Obligation de documentation et d'audit
Avec le projet de règlement, les entreprises françaises passent d'une logique de déclaration des traitements à une logique d'accountability, c'est-à-dire à une obligation de documenter la manière dont elles assurent la conformité au jour le jour, sans déclaration préalable, sauf pour des traitements très sensibles. « Il faut être capable de documenter et de tenir à jour cette documentation, afin de prouver, en cas d'audit, que les dispositifs ont bien été mis en place, explique Sébastien de la Lande, senior manager gestion des risques chez Accenture. Ce n'est pas au contrôleur de démontrer qu'il y a une défaillance. C'est à l'entreprise de démontrer que les dispositifs ont été mis en place et qu'ils sont réellement en fonctionnement. »
Le grand public commence à connaître ses droits. L'enjeu peut être important en termes d'image.
Marianne Benichou, consultante senior chez Solucom
Notifier les failles de sécurité à la Cnil
L'article 31 du projet de réglementation prévoit également que les entreprises devront informer l'autorité de protection des données (la Cnil en France) si des données personnelles ont été perdues ou piratées. Le texte mentionne un délai de vingt-quatre heures pour effectuer la notification. Si l'entreprise prouve qu'elle a mis en place un dispositif de sécurité raisonnable, elle pourra échapper à la notification auprès des personnes concernées, c'est-à-dire ses clients et prospects. « On est essentiellement sur des problématiques d'organisation. L'enjeu est de définir le processus qui permettra de prendre en compte le respect de la vie privée au sein des projets (le Privacy by design), de définir la méthodologie et de sensibiliser les collaborateurs, notamment en diffusant un code des bonnes pratiques », souligne Marianne Benichou.
Toutefois, pour pouvoir notifier une faille de sécurité, il faut mettre en place des processus qui permettent de détecter une attaque ou une fuite de données, ce qui est complexe. De plus le projet est flou. « Nous ne savons pas encore quels types de failles devront être notifiés. Si un disque dur crypté est égaré, faut-il le déclarer ? », s'interroge Michel Bazet, directeur des risques opérationnels et de la qualité et CIL d'AG2R-La Mondiale ?
Il faut former les courtiers et les mandataires à la protection des données, car, actuellement, ils ne sont pas du tout sensibilisés.
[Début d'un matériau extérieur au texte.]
/-- Everything the decoder answers is well formed. A request's operation is so by its type; what is said
is about bare frames and is the model's reading of the header rows: a bare frame is an item (log entry
4), and one with a command's job_id and another payload_len is FRM.DEC of it and no header row (log
entry 6), under every `JOB_CODE` (log entry 7). -/
def Obligations.DecodedInstructionIsWellFormed : Prop :=
  ∀ (jc : JobCodes) (item : PortItem), (decode jc item).wellFormed = true

/-- Under the default `JOB_CODE`, of the sixteen rows of the opcode table exactly an instruction's own
row matches its word. Which row a bare frame is an instruction of is the model's reading (log entry 4). -/
def Obligations.WordMatchesExactlyItsRow : Prop :=
  ∀ i : Instr, i.wellFormed = true → ∀ row ∈ tableRows,
    (rowMatches row (encode .listed i) = true ↔ row.mnemonic = rowMnemonic i)

/-- Requests of the spec's programs P1, P2 and P5 decode to the operations they stand for, and the
frames of R73's header bytes 0x29, 0x44, 0x60 and 0x80 to their header rows (log entry 4). -/
def Obligations.SampleWordsDecode : Prop :=
  decode .listed (.request { op := 0b001, freq := 0x000003E8, pin := 0x12 }) =
      .cmdInitPwm 1000 0 18 0 0 ∧
  decode .listed (.request { op := 0b010, duty := 0x00000800, pin := 0x12 }) =
      .cmdSetDuty 2048 18 0 ∧
  decode .listed (.request { op := 0b011 }) = .cmdRestart ∧
  decode .listed (.request { op := 0b100 }) = .cmdLedToggle ∧
  decode .listed (.request { op := 0b110 }) = .reserved6 ∧
  decodeTableWord 8 0x29 = some (.hdrInitPwm 9 (Vector.replicate 31 0#8)) ∧
  decodeTableWord 8 0x44 = some (.hdrSetDuty 4 (Vector.replicate 31 0#8)) ∧
  decodeTableWord 8 0x60 = some (.hdrRestart 0 (Vector.replicate 31 0#8)) ∧
  decodeTableWord 8 0x80 = some (.hdrLedToggle 0 (Vector.replicate 31 0#8))

/-- Each `op` code selects its operation, which takes the request fields R76 lists for it and no other;
byte i of a packed operand stands at bits [8i+7:8i] (R76, R77, R80). -/
def Obligations.OpCodesSelectTheirOperations : Prop :=
  ∀ (jc : JobCodes) (r : Request), ∃ (P : Payload) (F : Frame),
    (∀ k : Fin 31, P[k] = r.payload.extractLsb' (8 * k.val) 8) ∧
    (∀ k : Fin 32, F[k] = r.frame.extractLsb' (8 * k.val) 8) ∧
    (r.op = 0b000#3 → decode jc (.request r) = .frmEnc r.job r.len P) ∧
    (r.op = 0b001#3 →
      decode jc (.request r) = .cmdInitPwm r.freq r.duty r.pin r.channel r.timer) ∧
    (r.op = 0b010#3 → decode jc (.request r) = .cmdSetDuty r.duty r.pin r.channel) ∧
    (r.op = 0b011#3 → decode jc (.request r) = .cmdRestart) ∧
    (r.op = 0b100#3 → decode jc (.request r) = .cmdLedToggle) ∧
    (r.op = 0b101#3 → decode jc (.request r) = .frmDec F) ∧
    (r.op = 0b110#3 → decode jc (.request r) = .reserved6) ∧
    (r.op = 0b111#3 → decode jc (.request r) = .reserved7)

/-- Seven distinct codes leave exactly one that selects no job (R8, R72; the inference is log entry 7). -/
def Obligations.UnassignedCodeIsTheOneLeft : Prop :=
  ∀ (jc : JobCodes) (c : BitVec 3), (∀ j : Job, jc.code j ≠ c) ↔ c = unassignedCode jc
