/-- V-D10: byte 31 is nonzero padding. -/
theorem test_hdrRestart_bad_padding :
    decodedHeader (after (.hdrRestart 0 ((payloadOf []).set 30 1)) littleState) =
      (.errPad, 3, 0, payloadOf []) := by decide

/-- V-D5. -/
theorem test_hdrLedToggle :
    decodedHeader (after (.hdrLedToggle 0 (payloadOf [])) bigState) =
      (.ok, 4, 0, payloadOf []) := by decide

/-- V-D7. -/
theorem test_hdrGetState :
    decodedHeader (after (.hdrGetState 2 (payloadOf [0xAA, 0xBB])) littleState) =
      (.errJob, 5, 2, payloadOf [0xAA, 0xBB]) := by decide

/-- V-G3. -/
theorem test_hdrGetFreq :
    decodedHeader (after (.hdrGetFreq 2 (payloadOf [])) littleState) =
      (.errJob, 6, 2, payloadOf []) := by decide

/-- V-D14: the job is checked first; byte 4 is nonzero padding and is not copied. -/
theorem test_hdrGetDuty :
    decodedHeader (after (.hdrGetDuty 3 (payloadOf [0x01, 0x02, 0x03, 0x04])) littleState) =
      (.errJob, 7, 3, payloadOf [0x01, 0x02, 0x03]) := by decide

/-- V-D6. -/
theorem test_hdrUnassigned0 :
    decodedHeader (after (.hdrUnassigned0 0 (payloadOf [])) littleState) =
      (.errJob, 0, 0, payloadOf []) := by decide

/-! ### The reserved operations -/

/-- V-OP6. -/
theorem test_reserved6 :
    after .reserved6 littleState = { littleState with status := .errOp } := by decide

/-- V-OP7, after V-SD3 (L). -/
theorem test_reserved7 :
    transmitSide (after .reserved7 (after (.cmdSetDuty 4095 18 0) littleState)) =
      (.errOp, true, .short, frameOf [0x44, 0xFF, 0x0F, 0x12], 1) := by decide

/-! ### Reset and the register codes -/

/-- V-RST: reset keeps `CFG_ENDIAN` and reads `STATUS` 7. -/
theorem test_reset_action :
    (match step { after .cmdRestart bigState with port := [.reset] } with
      | .next t => t
      | _ => littleState) = bigState := by decide

theorem test_observe_reset :
    (State.observe bigState).status = 7#3 ∧ (State.observe bigState).cfgEndian = 1#1 := by decide

/-! ### The assembler -/

/-- P2, request 3. -/
theorem test_assemble_setDuty :
    assembleText .listed "cmd.set_duty -1, 25, 1" =
      .ok (some { op := 2, duty := 0xFFFFFFFF, pin := 0x19, channel := 0x01 }) := by decide

/-- P1, request 3. -/
theorem test_assemble_frmDec :
    assembleText .listed "frm.dec [0x44, 0x00, 0x08, 0x12, 0x00] ; read it back" =
      .ok (some { op := 5, frame := 0x12080044 }) := by decide

/-- P4, request 1. -/
theorem test_assemble_getDuty :
    assembleText .listed "cmd.get_duty [0x12, 0x00]" =
      .ok (some { op := 0, job := 7, len := 2, payload := 0x12 }) := by decide

theorem test_assemble_refuses_pin_300 :
    assembleText .listed "cmd.set_duty 1, 300, 0" = .error .valueTooWide := by decide

theorem test_assemble_stop :
    assembleText .listed "cmd.stop 18, 2" =
      .ok (some { op := 2, pin := 0x12, channel := 0x02 }) := by decide

theorem test_assemble_comment_line : assembleText .listed "  ; a comment" = .ok none := by decide

/-! ### Witnesses: states and operands that meet a statement's hypotheses

One for each statement that has hypotheses, and one for each clause at a boundary value. -/

/-- DecodeEncodeRoundTrip, WordMatchesExactlyItsRow. -/
theorem witness_wellFormed :
    (Instr.hdrInitPwm 9 (payloadOf [])).wellFormed = true ∧
      ⟨"HDR.INIT_PWM", true, 0xFF, 0x29⟩ ∈ tableRows := by decide

/-- Every `op` code is some request's (OpCodesSelectTheirOperations). -/
theorem witness_op_codes (c : BitVec 3) : ∃ r : Request, r.op = c := ⟨{ op := c }, rfl⟩

/-- UnassignedCodeIsTheOneLeft, both sides. -/
theorem witness_unassignedCode :
    unassignedCode .listed = 0 ∧ JobCodes.listed.code .getDuty ≠ 0 := by decide

/-- OnlyWholeFramesDecode, both clauses. -/
theorem witness_frame_lengths :
    (List.replicate 31 0x44#8).length ≠ 32 ∧ (List.replicate 32 0x44#8).length = 32 := by decide

/-- StepRunsDecodedInstruction, EveryRequestCompletes. -/
theorem witness_presented :
    ∃ (s : State) (item : PortItem) (rest : List HostAction), s.port = .present item :: rest :=
  ⟨{ littleState with port := [.present (.request { op := 6 })] }, _, _, rfl⟩

/-- StepWithNothingPresentedWaits. -/
theorem witness_nothing_presented : State.reset.port = [] := rfl

/-- ResetRestoresEveryRegister. -/
theorem witness_reset_asserted :
    ∃ (s : State) (rest : List HostAction), s.port = .reset :: rest :=
  ⟨{ littleState with port := [.reset] }, _, rfl⟩

/-- FrmEncOutcome, both clauses at the bound. -/
theorem witness_frmEnc_lengths : (31#6).toNat ≤ 31 ∧ 31 < (32#6).toNat := by decide

/-- FrmEncIgnoresBytesPastLen: two payloads that differ at index `len`. -/
theorem witness_frmEnc_ignored :
    (∀ k : Fin 31, k.val < (2#6).toNat → (payloadOf [1, 2, 3])[k] = (payloadOf [1, 2, 4])[k]) ∧
      payloadOf [1, 2, 3] ≠ payloadOf [1, 2, 4] := by decide

/-- InitPwmOutcome, both clauses at both bounds. -/
theorem witness_initPwm_duties :
    (0 ≤ (65535#32).toInt ∧ (65535#32).toInt ≤ 65535) ∧ 65535 < (65536#32).toInt ∧
      (0xFFFFFFFF#32).toInt < 0 := by decide

/-- SetDutyOutcome, both clauses at both bounds. -/
theorem witness_setDuty_duties :
    (0 ≤ (4096#32).toInt ∧ (4096#32).toInt ≤ (littleState.cfg.dutyLimit.val : Int)) ∧
      (littleState.cfg.dutyLimit.val : Int) < (4097#32).toInt ∧ (0x80000000#32).toInt < 0 := by
  decide

/-- SetDutyBytesEqualItsValue, both clauses at the bound. -/
theorem witness_setDuty_values :
    littleState.cfg.dutyLimit = 4096 ∧ ((0 : Int) ≤ 4096 ∧ (4096 : Int) ≤ 4096) ∧
      (-(2 ^ 31) ≤ (4097 : Int) ∧ (4097 : Int) < 2 ^ 31 ∧ ((4097 : Int) < 0 ∨ (4096 : Int) < 4097)) := by
  decide

/-- FrmDecReportsFirstFailure: a frame for each clause: no command (V-D7), another length (V-D8),
padding (V-D16), and a well-formed one (V-D1). -/
theorem witness_frmDec_checks :
    (frameOf [0xA2, 0xAA, 0xBB])[0].extractLsb' 5 3 ∉ [1#3, 2#3, 3#3, 4#3] ∧
    (frameOf [0x45, 1, 2, 3, 4, 5])[0].extractLsb' 5 3 ∈ [1#3, 2#3, 3#3, 4#3] ∧
    (frameOf [0x45, 1, 2, 3, 4, 5])[0].extractLsb' 0 5 ≠ 4#5 ∧
    (∃ k : Fin 32, 4 < k.val ∧ (frameOf [0x44, 0xFF, 0x0F, 0x12, 0, 1])[k] ≠ 0#8) ∧
    (∀ k : Fin 32, 4 < k.val → (frameOf [0x44, 0xFF, 0x0F, 0x12])[k] = 0#8) := by decide

/-- FrmDecReportsFirstFailure: `lengthFits` of V-D1's header. -/
theorem witness_lengthFits : lengthFits .listed (frameOf [0x44, 0xFF, 0x0F, 0x12]) :=
  .inr (.inl (by decide))

/-- FrmDecExtractsCommandFields: a status for each clause, with the job it names (V-D7, V-D3, V-D1,
V-D4). -/
theorem witness_frmDec_fields :
    (after (.frmDec (frameOf [0xA2])) littleState).status ≠ .ok ∧
    (after (.frmDec (frameOf [0x29, 0xE8, 0x03])) littleState).status = .ok ∧
    (frameOf [0x29])[0].extractLsb' 5 3 = 1#3 ∧
    (after (.frmDec (frameOf [0x44, 0xFF, 0x0F, 0x12])) littleState).status = .ok ∧
    (frameOf [0x44])[0].extractLsb' 5 3 = 2#3 ∧
    (after (.frmDec (frameOf [0x60])) littleState).status = .ok ∧
    (frameOf [0x60])[0].extractLsb' 5 3 = 3#3 := by decide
Corine Monteil, directrice générale du courtier grossiste nousassurons.com
Les distributeurs et sous-traitants responsables
Le nouveau règlement introduit également une responsabilité pour les sous-traitants et la notion de coresponsable de traitement. « Il faudra donc documenter les contrats et les mandats de façon beaucoup plus précise, afin de définir les limites de responsabilité des uns et des autres. Il faudra également mener des audits et des contrôles chez le sous-traitant », prévoit Michel Bazet.
Juristes, délégataires, sous-traitants, CIL, responsable conformité et informaticiens devront être mis autour d'une table quand des conventions seront rédigées pour des traitements informatiques. On voit donc que courtiers et délégataires seront touchés. D'ailleurs, à terme, « les assureurs pourront refuser de travailler avec certains courtiers s'ils estiment que leur gestion des données personnelles ne respecte pas la réglementation », prévient pour sa part Marianne Benichou.